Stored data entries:
• • •
-- ==== Sys2Proof/Word.lean ====
section
/-! DEFINITION. The bit-vector types of the spec (00_scope.md R8, 20_memory.md R80):
a byte is 8 bits, a word 16 bits. A bus address has `ADDR_BITS` bits, a parameter of the configuration
(R6), and is held in the 32 bits of its register slot (10_state.md R31; entry 2 of the assumption log).
Bit 0 is the least significant bit. Everything built from them (halves, sign extension,
byte order) stands in Machine/Operands.lean. -/

namespace Sys2Proof

/-- A byte (R8). -/
abbrev Byte := BitVec 8

/-- A word: 16 bits (R8). -/
abbrev Word := BitVec 16

/-- A bus address, naming one byte (R80): the low `ADDR_BITS` bits of a 32-bit slot, the others 0 on the bus
(10_state.md R31; `onBus` in Machine/Operands.lean). -/
abbrev Addr := BitVec 32

end Sys2Proof
end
• • •
■ Your goal
Output the data exactly, in full.

■ Solution to this task
-- ==== Sys2Proof/Word.lean ====
section
/-! DEFINITION. The bit-vector types of the spec (00_scope.md R8, 20_memory.md R80):
a byte is 8 bits, a word 16 bits. A bus address has `ADDR_BITS` bits, a parameter of the configuration
(R6), and is held in the 32 bits of its register slot (10_state.md R31; entry 2 of the assumption log).
Bit 0 is the least significant bit. Everything built from them (halves, sign extension,
byte order) stands in Machine/Operands.lean. -/

namespace Sys2Proof

/-- A byte (R8). -/
abbrev Byte := BitVec 8

/-- A word: 16 bits (R8). -/
abbrev Word := BitVec 16

/-- A bus address, naming one byte (R80): the low `ADDR_BITS` bits of a 32-bit slot, the others 0 on the bus
(10_state.md R31; `onBus` in Machine/Operands.lean). -/
abbrev Addr := BitVec 32

end Sys2Proof
end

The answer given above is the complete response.